November 27, 2020 at 1:06 pm #827426
I have been two years no contact with my ex. At the time of breaking up I did not tell him how much he hurt me and this has bugged me but I have just got on with life but did wish I had said something at the time. I blocked.
Whilst changing phones a week ago I found over a year’s worth of text messages which had been blocked and I did not realise the phone stores them. I was stunned. They were all really friendly and nice.
So, stupid, silly me finally wrote all the things I meant to say to him when we finished thus breaking 2 years no contact. He replied immediately with an even longer email than mine. He went on and on about his new girlfriend, their baby (complete with photo), her crazy ex who he rescued her from, how wonderful he thought I was and heartbroken that I disappeared etc etc etc.
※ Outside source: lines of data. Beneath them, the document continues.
/-! ## Decoding -/

/-- A word: the fixed bits of its row, and the value and lowest bit of each field. -/
def word (base : Nat) (fields : List (Nat × Nat)) : Nat := fields.foldl (fun w f => w + f.1 * 2 ^ f.2) base
/-- The word of n bits decodes to the instruction, and encodes it. -/
def decodesTo (n : Nat) (p : Nat × Instr) : Bool := decodeTableWord n p.1 == some p.2 && p.2.wellFormed && encodeNat p.2 == p.1
/-- The codes of the members of a field. -/
def codes {α : Type} (at' : Nat → Nat) (mk : α → Instr) (cs : List α) : Bool :=
  (List.range cs.length).all fun n => match cs[n]? with
    | some c => decodesTo 32 (at' n, mk c)
    | none => false
/-- spec/03_control.md. -/
def samples_control : List (Nat × Instr) := [
  (word 0x01 [(0x9a5c3e, 8)], .bra 0x9a5c3e),
  (word 0x03 [(0x15a3c, 15), (1, 14), (41, 8)], .brp 0x15a3c 1 41),
  (word 0x05 [(0x15a3c, 15), (1, 14), (45, 8)], .brs 0x15a3c 1 45),
  (word 0x07 [(5, 26), (34, 14)], .jmpv 5 34),
  (word 0x09 [(0x9a5c3e, 8)], .call 0x9a5c3e),
  (word 0x0B [(5, 26), (34, 14)], .callv 5 34),
  (word 0x0D [(5, 26)], .ret 5),
  (word 0x0F [(0x15a3c, 15), (28, 8)], .switch 0x15a3c 28),
  (word 0x1C000011 [], .refuse),
  (word 0x13 [(5, 26)], .exit 5),
  (word 0x25 [(5, 26)], .yield 5)]
theorem test_decode_control : samples_control.all (decodesTo 32) = true := by decide +kernel

/-- spec/04_work.md. -/
def samples_work : List (Nat × Instr) := [
  (word 0x15 [(21, 27), (50, 21), (34, 15), (77, 8)], .spawn 21 50 34 77),
  (word 0x17 [(21, 27), (34, 15)], .launch 21 34),
  (word 0x19 [(21, 27), (50, 21), (34, 15)], .waitcCounter 21 50 34),
  (word 0x119 [(21, 27), (34, 15)], .waitcHandle 21 34),
  (word 0x1B [(21, 27), (34, 15)], .fork 21 34),
  (word 0x1D [(21, 27)], .join 21),
  (word 0x1F [(21, 27), (34, 15)], .taskq 21 34),
  (word 0xF8000021 [], .taskend),
  (word 0x23 [(2, 17)], .role .computer)]
theorem test_decode_work : samples_work.all (decodesTo 32) = true := by decide +kernel

/-- spec/05_integer.md. -/
def samples_integer : List (Nat × Instr) := [
  (word 0x29 [(2, 29), (5, 26), (50, 20), (34, 14), (24, 8)], .add .addSatI 5 50 34 24),
  (word 0x2B [(4, 29), (5, 26), (50, 20), (34, 14), (24, 8)], .mul .satN 5 50 34 24),
  (word 0x2D [(4, 29), (5, 26), (50, 20), (34, 14), (24, 8)], .mad .satN 5 50 34 24),
  (word 0x2F [(3, 29), (5, 26), (50, 20), (34, 14), (24, 8)], .log .andn 5 50 34 24),
  (word 0x31 [(2, 29), (5, 26), (50, 20), (34, 14), (24, 8)], .shf .shrI 5 50 34 24),
  (word 0x33 [(5, 29), (5, 26), (50, 20), (34, 14), (24, 8)], .minmax .clampN 5 50 34 24),
  (word 0x35 [(5, 29), (5, 26), (34, 14), (24, 8)], .bit .cls 5 34 24),
  (word 0x37 [(9, 28), (1, 26), (50, 20), (34, 14), (24, 8)], .bfx 9 .signed 50 34 24),
  (word 0x39 [(9, 28), (50, 20), (34, 14), (24, 8)], .bfi 9 50 34 24),
  (word 0x3B [(6, 29), (5, 26), (50, 20), (34, 14), (24, 8)], .sel 6 5 50 34 24),
  (word 0x3D [(7, 29), (346, 20), (34, 14), (24, 8)], .opi .muli 346 34 24),
  (word 0x3F [(0x2a5c3, 14), (24, 8)], .lih 0x2a5c3 24)]
theorem test_decode_integer : samples_integer.all (decodesTo 32) = true := by decide +kernel

/-- spec/05_integer.md and R43. -/
def samples_lanes_scalars : List (Nat × Instr) := [
  (word 0x41 [(2, 29), (6, 26), (50, 20), (34, 14), (41, 8)], .cmp .f32 .nan 50 34 41),
  (word 0x43 [(4, 26), (50, 20), (34, 14), (41, 8)], .plog .porn 50 34 41),
  (word 0x45 [(34, 14), (41, 8)], .pmov 34 41),
  (word 0x20000045 [(1, 26), (41, 8)], .pset 1 41),
  (word 0x40000045 [(32, 14), (28, 8)], .p2v 32 28),
  (word 0x60000045 [(28, 14), (32, 8)], .v2p 28 32),
  (word 0x47 [(9, 28), (2, 26), (13, 20), (34, 14), (24, 8)], .shfl 9 .down 13 34 24),
  (word 0x49 [(3, 29), (34, 14), (41, 8)], .vote .ballot 34 41),
  (word 0x4B [(9, 28), (2, 26), (8, 20), (34, 14), (24, 8)], .redx 9 .scan .addF 34 24),
  (word 0x4D [(2, 29), (23, 23), (260, 14), (28, 8)], .s2v .lane 23 260 28),
  (word 0x4F [(2, 29), (19, 23), (260, 14), (28, 8)], .v2s .pair 19 260 28),
  (word 0x51 [(33, 26), (258, 17), (300, 8)], .sop .dadd 258 300),
  (word 0x53 [(0x5a3c, 17), (300, 8)], .sli 0x5a3c 300),
  (word 0x55 [(0x5a3c, 17), (300, 8)], .saddi 0x5a3c 300),
  (word 0x57 [(0x5a3c, 17), (300, 8)], .slih 0x5a3c 300),
  (word 0x59 [(0xc9, 17), (2, 8)], .xsetImm 0xc9 2),
  (word 0x459 [(77, 17), (2, 8)], .xsetScalar 77 2),
  (word 0x5B [(0x5a3c, 17), (2, 8)], .xadd 0x5a3c 2),
  (word 0x5D [(3, 18), (10, 14), (44, 8)], .rep 3 10 44)]
theorem test_decode_lanes_scalars : samples_lanes_scalars.all (decodesTo 32) = true := by decide +kernel

/-- spec/06_float.md. -/
def samples_float : List (Nat × Instr) := [
  (word 0x61 [(5, 29), (5, 26), (50, 20), (34, 14), (24, 8)], .far .copysign 5 50 34 24),
  (word 0x63 [(2, 29), (5, 26), (50, 20), (34, 14), (24, 8)], .ffma .fnma 5 50 34 24),
  (word 0x65 [(4, 29), (5, 26), (34, 14), (24, 8)], .fun .fract 5 34 24),
  (word 0x67 [(9, 28), (5, 20), (34, 14), (24, 8)], .sfu 9 .sinpi 34 24),
  (word 0x69 [(9, 28), (1, 26), (4, 20), (34, 14), (24, 8)], .cvt 9 .widen 4 34 24),
  (word 0x6B [(9, 28), (2, 26), (3, 20), (34, 14), (24, 8)], .icvt 9 .rdn .f2n 34 24),
  (word 0x6D [(6, 29), (5, 26), (50, 20), (34, 14), (24, 8)], .pack .p4b3 5 50 34 24),
  (word 0x6F [(9, 28), (2, 26), (3, 23), (4, 20), (34, 14), (24, 8)], .unpk 9 .raws 3 4 34 24),
  (word 0x71 [(6, 29), (5, 26), (50, 20), (34, 14), (24, 8)], .hop .mulF16 5 50 34 24),
  (word 0x73 [(9, 28), (1, 26), (34, 14), (24, 8)], .renc 9 .sat 34 24),
  (word 0x75 [(9, 28), (3, 20), (34, 14), (24, 8)], .rdec 9 .r257 34 24),
  (word 0x77 [(3, 29), (309, 20), (34, 14), (41, 8)], .fcls .e4m3 309 34 41)]
theorem test_decode_float : samples_float.all (decodesTo 32) = true := by decide +kernel

/-- spec/07_memory.md R199, spec/08_ordering.md. -/
def samples_memory : List (Nat × Instr) := [
  (word 0x79 [(9, 28), (5, 25), (19, 20), (35, 14), (16, 8)], .ld 9 .w64 19 35 16),
  (word 0x7B [(5, 25), (19, 20), (35, 14), (16, 8)], .st .w64 19 35 16),
  (word 0x7D [(2, 30), (5, 25), (19, 20), (35, 14), (16, 8)], .lda .pkg .w64 19 35 16),
  (word 0x7F [(2, 30), (5, 25), (19, 20), (35, 14), (16, 8)], .stl .pkg .w64 19 35 16),
  (word 0x81 [(9, 28), (5, 25), (19, 20), (35, 14), (16, 8)], .lds 9 .w64 19 35 16),
  (word 0x83 [(5, 25), (19, 20), (35, 14), (16, 8)], .sts .w64 19 35 16),
  (word 0x85 [(1, 31), (2, 29), (7, 25), (19, 20), (35, 14), (16, 8)], .atom 1 .release .minN 19 35 16),
  (word 0x87 [(2, 29), (6, 25), (19, 20), (35, 14), (16, 8)], .cas .release .c128 19 35 16),
  (word 0x89 [(2, 17)], .fence .pkg),
  (word 0x80089 [(2, 17)], .fenceAcq .pkg),
  (word 0x100089 [(2, 17)], .fenceRel .pkg),
  (word 0x8B [(21, 21), (6, 17), (300, 8)], .bar 21 6 300),
  (word 0x8D [(21, 27), (50, 21), (34, 15)], .bbarArm 21 50 34),
  (word 0x88D [(21, 27), (34, 15)], .bbarWait 21 34),
  (word 0x108D [(21, 27), (34, 15)], .bbarTake 21 34),
  (word 0x800008F [(9, 28), (19, 20), (35, 14), (16, 8)], .pres 9 19 35 16),
  (word 0x8000091 [(9, 28), (19, 20), (35, 14), (16, 8)], .mon 9 19 35 16),
  (word 0x93 [(0x5a3c, 17), (300, 8)], .mwait 0x5a3c 300)]
theorem test_decode_memory : samples_memory.all (decodesTo 32) = true := by decide +kernel

/-- spec/09_subscribe.md. -/
def samples_subscribe : List (Nat × Instr) := [
  (word 0x99 [(21, 27), (50, 21), (34, 15), (1, 11), (3, 8)], .subs 21 50 34 1 .e4m3),
  (word 0x9B [(21, 27), (34, 15)], .unsub 21 34),
  (word 0x9D [(21, 27), (34, 15), (3, 8)], .subup 21 34 .e4m3),
  (word 0x9F [(21, 27), (34, 15)], .subqLine 21 34),
  (word 0x19F [(21, 27), (34, 15)], .subqSlot 21 34),
  (word 0x29F [(21, 27)], .subqCnt 21)]
theorem test_decode_subscribe : samples_subscribe.all (decodesTo 32) = true := by decide +kernel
It was over the top and quite odd. All of it making out that he is a really great guy who is now set up with the perfect family.
I sent a very short reply saying I was glad he is happy and thanks for the explanation and now i have re blocked. Trouble is it has set me back a lot and I almost feel I am back at square one. I am beyond angry with myself and am on a major beating up session. I cannot believe I broke the no contact
Will it take me as long to move on as it did intially or will it not be so bad? I am sooooooo angry with myself.November 27, 2020 at 2:06 pm #827437
Meh don’t worry too much about it. It happens. I doubt this will put you back at square one, nor will this be as bad as the first time around. I’m sure it hurt to hear about his situation but i bet you won’t even think about it in a few days/weeks time. Just keep moving forward…..just make sure you delete his number, keep him on blocked and don’t contact him again.November 27, 2020 at 2:41 pm #827440
Why are you feeling this way after 2 years?November 27, 2020 at 6:00 pm #827458
I highly doubt it will be hard to move on from this. The first time around you were heartbroken. Now it’s more so a matter of going out on a limb and being disappointed from how ever you expected him to respond. Maybe your ego is bruised too i.e. losing face. Or it hurt further having your feelings kind of ignored/minimized. Hard to be certain from your info, but I get the vibe his email may have been those petty power plays… you know when people try and “win the breakup”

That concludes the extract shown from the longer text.